— Required action —
Beneath this instruction is a listing; print exactly the lines in it starting at the line that contains "BitVec.ofNat 64 (n" and going through the line that contains "def Crew.firingBank (w".

— Supplied material —

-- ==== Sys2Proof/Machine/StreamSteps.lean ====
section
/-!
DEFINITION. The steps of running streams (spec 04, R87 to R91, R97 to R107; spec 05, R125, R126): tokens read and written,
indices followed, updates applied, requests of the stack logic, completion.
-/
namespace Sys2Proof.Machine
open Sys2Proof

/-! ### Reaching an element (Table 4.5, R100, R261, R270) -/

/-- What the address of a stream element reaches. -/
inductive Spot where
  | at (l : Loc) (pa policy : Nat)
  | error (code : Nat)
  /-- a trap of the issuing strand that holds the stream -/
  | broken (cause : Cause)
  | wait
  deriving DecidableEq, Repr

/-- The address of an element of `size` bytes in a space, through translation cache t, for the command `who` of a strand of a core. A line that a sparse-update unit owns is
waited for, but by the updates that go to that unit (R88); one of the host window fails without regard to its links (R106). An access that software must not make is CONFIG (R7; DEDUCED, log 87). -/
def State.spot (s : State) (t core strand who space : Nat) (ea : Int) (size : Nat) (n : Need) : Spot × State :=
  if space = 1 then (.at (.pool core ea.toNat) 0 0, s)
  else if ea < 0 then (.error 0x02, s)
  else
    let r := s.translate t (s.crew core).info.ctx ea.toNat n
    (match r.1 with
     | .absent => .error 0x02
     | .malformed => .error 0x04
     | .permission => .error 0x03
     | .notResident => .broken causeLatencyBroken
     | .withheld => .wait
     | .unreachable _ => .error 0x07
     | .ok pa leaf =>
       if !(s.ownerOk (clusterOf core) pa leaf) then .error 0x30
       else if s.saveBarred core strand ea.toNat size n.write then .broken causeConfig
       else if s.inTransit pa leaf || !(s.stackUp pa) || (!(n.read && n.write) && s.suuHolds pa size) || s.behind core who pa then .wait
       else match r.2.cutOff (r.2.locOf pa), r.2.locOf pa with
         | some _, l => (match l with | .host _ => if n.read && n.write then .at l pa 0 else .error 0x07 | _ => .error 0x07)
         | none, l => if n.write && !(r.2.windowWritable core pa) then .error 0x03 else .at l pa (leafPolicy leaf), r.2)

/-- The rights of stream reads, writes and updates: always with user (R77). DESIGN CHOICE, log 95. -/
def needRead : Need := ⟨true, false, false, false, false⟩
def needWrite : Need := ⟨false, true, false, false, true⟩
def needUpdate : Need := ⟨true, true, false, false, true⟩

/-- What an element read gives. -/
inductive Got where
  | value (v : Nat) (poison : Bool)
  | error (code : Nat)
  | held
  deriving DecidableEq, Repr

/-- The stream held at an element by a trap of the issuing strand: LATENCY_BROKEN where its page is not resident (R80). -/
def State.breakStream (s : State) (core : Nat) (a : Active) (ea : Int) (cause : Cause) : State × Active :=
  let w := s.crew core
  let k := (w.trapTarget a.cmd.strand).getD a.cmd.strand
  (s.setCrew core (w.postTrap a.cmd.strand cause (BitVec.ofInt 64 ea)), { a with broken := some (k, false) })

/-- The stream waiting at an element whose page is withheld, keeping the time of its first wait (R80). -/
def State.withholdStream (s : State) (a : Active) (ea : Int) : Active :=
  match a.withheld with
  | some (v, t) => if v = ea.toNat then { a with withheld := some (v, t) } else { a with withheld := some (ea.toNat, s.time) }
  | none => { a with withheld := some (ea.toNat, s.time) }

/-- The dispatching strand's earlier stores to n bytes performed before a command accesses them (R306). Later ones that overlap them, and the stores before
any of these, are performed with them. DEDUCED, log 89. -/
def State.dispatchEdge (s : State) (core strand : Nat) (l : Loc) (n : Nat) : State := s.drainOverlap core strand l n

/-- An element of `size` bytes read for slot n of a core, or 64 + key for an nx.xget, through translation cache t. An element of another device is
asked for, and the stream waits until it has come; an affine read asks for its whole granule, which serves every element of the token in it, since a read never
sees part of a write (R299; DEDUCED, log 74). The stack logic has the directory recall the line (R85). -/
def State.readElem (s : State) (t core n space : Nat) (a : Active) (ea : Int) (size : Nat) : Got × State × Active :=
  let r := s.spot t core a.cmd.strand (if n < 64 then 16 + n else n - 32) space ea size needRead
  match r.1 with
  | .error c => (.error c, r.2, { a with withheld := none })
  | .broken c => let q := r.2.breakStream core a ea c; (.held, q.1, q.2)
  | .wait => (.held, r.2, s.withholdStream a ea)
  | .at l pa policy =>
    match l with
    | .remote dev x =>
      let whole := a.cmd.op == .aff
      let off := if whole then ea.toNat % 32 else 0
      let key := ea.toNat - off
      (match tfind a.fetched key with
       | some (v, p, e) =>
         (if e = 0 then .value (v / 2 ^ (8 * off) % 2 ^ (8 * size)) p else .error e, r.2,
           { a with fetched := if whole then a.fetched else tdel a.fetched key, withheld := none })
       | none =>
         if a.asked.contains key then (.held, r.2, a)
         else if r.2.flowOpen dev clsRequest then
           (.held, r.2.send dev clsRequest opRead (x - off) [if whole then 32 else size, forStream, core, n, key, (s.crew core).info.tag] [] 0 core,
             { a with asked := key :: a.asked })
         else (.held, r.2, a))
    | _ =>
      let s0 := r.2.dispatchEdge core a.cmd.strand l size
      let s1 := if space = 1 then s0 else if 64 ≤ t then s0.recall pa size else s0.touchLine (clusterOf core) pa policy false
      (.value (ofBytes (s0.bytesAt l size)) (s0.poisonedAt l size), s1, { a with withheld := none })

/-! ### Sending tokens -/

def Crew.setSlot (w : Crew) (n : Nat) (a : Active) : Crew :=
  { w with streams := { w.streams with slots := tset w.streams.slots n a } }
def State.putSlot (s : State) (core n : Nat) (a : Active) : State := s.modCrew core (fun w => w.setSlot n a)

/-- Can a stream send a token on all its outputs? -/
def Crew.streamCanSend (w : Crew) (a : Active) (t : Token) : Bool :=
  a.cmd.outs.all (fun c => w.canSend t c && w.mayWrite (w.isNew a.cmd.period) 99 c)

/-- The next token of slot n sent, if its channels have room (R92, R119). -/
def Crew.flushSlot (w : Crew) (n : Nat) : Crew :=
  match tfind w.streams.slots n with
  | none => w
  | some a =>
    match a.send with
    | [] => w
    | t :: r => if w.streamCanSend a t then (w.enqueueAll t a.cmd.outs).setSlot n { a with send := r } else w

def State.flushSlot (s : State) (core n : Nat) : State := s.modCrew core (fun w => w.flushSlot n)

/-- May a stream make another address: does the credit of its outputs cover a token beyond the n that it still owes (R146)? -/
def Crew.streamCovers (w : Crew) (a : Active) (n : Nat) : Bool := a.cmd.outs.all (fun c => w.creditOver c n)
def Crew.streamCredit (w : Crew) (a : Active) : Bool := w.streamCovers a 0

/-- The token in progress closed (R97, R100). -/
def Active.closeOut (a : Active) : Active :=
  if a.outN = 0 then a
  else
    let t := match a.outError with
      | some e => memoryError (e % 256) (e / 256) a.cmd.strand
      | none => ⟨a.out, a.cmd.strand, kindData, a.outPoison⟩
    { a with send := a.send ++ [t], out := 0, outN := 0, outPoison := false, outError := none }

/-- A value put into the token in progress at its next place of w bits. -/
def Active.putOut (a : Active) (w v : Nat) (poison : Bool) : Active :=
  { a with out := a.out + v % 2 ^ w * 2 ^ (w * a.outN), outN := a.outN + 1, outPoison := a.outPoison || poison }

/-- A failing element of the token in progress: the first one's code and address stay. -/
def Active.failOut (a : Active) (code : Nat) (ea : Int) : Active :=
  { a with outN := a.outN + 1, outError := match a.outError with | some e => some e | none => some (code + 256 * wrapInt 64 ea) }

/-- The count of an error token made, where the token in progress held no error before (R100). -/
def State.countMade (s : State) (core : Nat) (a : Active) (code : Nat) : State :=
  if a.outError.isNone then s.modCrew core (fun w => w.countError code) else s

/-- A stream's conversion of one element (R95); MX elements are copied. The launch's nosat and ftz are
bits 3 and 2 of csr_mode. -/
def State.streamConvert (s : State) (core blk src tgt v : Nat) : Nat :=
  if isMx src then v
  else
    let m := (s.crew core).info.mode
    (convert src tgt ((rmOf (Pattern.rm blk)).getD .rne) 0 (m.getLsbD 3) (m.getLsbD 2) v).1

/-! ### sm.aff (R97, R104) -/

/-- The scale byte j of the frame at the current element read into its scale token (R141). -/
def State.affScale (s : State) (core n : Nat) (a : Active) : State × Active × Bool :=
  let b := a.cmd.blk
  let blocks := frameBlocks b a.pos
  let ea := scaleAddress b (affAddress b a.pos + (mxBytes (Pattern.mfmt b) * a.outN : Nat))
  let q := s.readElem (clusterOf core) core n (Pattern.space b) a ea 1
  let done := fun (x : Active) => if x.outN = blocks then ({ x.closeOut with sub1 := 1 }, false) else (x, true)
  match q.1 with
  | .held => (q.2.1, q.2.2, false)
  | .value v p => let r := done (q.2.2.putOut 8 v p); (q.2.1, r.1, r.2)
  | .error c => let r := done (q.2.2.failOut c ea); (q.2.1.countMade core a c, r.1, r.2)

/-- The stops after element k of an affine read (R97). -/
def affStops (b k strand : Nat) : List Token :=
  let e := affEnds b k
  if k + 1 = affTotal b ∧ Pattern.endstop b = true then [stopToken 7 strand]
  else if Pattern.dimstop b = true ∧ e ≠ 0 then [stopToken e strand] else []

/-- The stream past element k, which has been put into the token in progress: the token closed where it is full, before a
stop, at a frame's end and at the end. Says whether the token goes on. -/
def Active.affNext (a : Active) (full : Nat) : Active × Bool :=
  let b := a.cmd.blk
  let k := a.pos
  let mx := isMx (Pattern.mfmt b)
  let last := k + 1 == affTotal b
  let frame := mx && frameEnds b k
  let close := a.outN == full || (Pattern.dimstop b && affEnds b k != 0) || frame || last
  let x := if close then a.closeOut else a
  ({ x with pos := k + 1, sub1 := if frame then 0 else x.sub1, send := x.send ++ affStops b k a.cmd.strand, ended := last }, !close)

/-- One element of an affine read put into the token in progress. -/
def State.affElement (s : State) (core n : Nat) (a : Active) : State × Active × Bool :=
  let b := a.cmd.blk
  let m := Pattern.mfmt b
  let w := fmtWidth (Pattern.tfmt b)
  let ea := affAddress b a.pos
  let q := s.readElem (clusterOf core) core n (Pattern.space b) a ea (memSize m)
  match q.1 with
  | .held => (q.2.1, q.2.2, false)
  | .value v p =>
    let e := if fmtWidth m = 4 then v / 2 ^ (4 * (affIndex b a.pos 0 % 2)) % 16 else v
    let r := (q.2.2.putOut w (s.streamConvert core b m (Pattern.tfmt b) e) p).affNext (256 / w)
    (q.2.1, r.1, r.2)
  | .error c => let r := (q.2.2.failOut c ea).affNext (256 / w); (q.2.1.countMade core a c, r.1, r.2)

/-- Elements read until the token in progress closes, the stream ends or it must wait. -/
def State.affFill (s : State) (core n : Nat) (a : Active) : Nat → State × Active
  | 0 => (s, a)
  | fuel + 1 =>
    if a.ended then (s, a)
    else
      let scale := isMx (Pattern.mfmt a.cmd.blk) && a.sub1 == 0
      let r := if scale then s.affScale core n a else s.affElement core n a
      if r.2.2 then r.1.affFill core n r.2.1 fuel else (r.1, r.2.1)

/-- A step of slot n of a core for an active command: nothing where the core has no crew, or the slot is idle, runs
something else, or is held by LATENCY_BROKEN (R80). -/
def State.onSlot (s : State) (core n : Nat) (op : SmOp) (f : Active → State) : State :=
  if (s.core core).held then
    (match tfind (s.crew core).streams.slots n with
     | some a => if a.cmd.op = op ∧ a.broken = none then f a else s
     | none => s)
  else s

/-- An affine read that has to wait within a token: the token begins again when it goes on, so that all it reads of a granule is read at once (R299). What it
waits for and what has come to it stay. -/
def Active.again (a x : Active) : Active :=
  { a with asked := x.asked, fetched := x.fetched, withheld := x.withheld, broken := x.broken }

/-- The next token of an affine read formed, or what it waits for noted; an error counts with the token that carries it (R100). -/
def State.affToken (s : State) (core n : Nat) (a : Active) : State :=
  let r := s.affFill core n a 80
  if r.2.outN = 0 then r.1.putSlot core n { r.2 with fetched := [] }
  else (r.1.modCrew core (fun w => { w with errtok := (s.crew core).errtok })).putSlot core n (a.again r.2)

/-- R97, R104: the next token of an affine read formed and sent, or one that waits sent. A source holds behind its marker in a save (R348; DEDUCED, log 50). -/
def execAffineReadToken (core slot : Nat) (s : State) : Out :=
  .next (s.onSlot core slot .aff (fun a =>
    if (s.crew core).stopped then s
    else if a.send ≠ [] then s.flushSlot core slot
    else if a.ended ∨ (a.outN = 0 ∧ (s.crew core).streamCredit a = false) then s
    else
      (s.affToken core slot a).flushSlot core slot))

* * *

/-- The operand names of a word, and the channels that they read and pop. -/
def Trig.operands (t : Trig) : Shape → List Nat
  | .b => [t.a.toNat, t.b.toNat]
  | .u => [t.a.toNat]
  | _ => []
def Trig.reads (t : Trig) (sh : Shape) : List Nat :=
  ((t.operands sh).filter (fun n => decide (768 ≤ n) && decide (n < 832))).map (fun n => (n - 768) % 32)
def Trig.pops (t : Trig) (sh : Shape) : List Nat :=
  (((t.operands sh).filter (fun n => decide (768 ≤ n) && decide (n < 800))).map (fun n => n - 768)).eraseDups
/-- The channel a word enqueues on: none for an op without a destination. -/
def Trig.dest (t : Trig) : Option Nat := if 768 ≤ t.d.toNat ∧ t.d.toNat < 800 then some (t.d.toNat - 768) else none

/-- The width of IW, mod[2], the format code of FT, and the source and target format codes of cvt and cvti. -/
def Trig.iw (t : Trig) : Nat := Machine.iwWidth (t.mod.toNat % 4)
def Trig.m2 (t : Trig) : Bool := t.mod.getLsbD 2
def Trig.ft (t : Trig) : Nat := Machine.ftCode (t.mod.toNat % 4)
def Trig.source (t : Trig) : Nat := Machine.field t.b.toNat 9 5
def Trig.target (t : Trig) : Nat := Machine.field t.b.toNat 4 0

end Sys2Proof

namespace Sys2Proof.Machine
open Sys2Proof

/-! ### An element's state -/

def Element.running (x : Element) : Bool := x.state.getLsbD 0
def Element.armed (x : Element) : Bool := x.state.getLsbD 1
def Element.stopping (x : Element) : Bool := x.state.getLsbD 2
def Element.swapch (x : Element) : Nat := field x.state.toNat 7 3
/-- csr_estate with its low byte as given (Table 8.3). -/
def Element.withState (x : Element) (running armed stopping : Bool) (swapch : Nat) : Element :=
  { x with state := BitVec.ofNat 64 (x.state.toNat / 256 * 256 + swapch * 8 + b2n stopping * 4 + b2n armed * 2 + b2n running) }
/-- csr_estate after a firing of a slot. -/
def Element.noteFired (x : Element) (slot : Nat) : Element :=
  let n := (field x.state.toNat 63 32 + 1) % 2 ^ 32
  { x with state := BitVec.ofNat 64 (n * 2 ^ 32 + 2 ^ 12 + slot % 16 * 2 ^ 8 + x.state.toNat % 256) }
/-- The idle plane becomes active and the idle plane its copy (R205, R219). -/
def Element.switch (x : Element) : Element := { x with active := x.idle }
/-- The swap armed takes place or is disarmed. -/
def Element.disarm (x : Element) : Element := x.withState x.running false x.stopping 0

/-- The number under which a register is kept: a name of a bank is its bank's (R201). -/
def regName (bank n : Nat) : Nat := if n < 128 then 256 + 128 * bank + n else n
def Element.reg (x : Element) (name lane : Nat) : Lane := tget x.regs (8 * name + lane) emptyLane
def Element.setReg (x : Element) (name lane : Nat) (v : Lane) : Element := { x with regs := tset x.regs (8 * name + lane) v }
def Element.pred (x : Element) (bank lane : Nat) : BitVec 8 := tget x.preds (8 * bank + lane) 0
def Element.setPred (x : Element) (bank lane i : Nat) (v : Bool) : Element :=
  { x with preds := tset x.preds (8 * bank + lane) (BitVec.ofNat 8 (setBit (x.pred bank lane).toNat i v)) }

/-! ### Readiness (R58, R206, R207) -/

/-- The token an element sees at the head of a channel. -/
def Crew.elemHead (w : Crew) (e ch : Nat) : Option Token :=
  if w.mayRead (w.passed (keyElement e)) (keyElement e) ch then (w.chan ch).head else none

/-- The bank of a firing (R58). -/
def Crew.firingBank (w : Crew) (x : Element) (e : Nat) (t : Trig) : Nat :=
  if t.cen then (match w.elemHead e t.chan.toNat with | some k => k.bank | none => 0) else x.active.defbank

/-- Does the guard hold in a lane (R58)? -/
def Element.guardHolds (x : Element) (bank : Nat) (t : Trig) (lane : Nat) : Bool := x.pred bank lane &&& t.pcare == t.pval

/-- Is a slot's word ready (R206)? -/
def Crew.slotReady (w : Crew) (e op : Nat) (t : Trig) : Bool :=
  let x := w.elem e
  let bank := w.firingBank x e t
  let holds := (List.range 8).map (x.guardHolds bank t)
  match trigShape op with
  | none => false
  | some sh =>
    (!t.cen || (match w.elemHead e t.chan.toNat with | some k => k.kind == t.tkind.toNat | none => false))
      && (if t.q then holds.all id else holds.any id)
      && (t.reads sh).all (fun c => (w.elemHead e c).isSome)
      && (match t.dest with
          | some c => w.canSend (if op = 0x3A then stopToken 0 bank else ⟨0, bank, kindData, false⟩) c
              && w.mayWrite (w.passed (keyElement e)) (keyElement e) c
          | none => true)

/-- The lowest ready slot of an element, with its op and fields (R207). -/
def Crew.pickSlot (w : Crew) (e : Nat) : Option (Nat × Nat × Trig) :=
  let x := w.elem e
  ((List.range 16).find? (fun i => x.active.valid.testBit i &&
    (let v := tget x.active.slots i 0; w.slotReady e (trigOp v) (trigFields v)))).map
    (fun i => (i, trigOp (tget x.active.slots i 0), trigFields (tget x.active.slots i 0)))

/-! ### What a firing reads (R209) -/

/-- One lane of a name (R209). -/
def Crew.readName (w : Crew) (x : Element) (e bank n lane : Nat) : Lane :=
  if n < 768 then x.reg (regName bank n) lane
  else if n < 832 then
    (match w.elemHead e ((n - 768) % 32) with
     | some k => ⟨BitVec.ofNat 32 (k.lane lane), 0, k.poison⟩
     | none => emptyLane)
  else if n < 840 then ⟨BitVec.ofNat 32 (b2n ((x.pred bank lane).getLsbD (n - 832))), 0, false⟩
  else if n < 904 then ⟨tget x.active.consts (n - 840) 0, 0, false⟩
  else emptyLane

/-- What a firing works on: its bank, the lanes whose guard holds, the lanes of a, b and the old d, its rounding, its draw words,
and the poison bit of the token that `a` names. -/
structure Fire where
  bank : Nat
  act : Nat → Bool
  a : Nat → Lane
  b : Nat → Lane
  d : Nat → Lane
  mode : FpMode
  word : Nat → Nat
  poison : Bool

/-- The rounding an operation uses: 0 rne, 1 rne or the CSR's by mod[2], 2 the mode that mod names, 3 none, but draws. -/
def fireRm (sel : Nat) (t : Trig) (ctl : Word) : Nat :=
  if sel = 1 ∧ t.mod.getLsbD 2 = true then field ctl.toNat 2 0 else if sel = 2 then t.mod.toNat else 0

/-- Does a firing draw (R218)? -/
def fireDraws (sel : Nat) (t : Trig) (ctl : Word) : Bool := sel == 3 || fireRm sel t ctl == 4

— Output of the exercise —
  { x with state := BitVec.ofNat 64 (n * 2 ^ 32 + 2 ^ 12 + slot % 16 * 2 ^ 8 + x.state.toNat % 256) }
/-- The idle plane becomes active and the idle plane its copy (R205, R219). -/
def Element.switch (x : Element) : Element := { x with active := x.idle }
/-- The swap armed takes place or is disarmed. -/
def Element.disarm (x : Element) : Element := x.withState x.running false x.stopping 0

/-- The number under which a register is kept: a name of a bank is its bank's (R201). -/
def regName (bank n : Nat) : Nat := if n < 128 then 256 + 128 * bank + n else n
def Element.reg (x : Element) (name lane : Nat) : Lane := tget x.regs (8 * name + lane) emptyLane
def Element.setReg (x : Element) (name lane : Nat) (v : Lane) : Element := { x with regs := tset x.regs (8 * name + lane) v }
def Element.pred (x : Element) (bank lane : Nat) : BitVec 8 := tget x.preds (8 * bank + lane) 0
def Element.setPred (x : Element) (bank lane i : Nat) (v : Bool) : Element :=
  { x with preds := tset x.preds (8 * bank + lane) (BitVec.ofNat 8 (setBit (x.pred bank lane).toNat i v)) }

/-! ### Readiness (R58, R206, R207) -/

/-- The token an element sees at the head of a channel. -/
def Crew.elemHead (w : Crew) (e ch : Nat) : Option Token :=
  if w.mayRead (w.passed (keyElement e)) (keyElement e) ch then (w.chan ch).head else none

/-- The bank of a firing (R58). -/
def Crew.firingBank (w : Crew) (x : Element) (e : Nat) (t : Trig) : Nat :=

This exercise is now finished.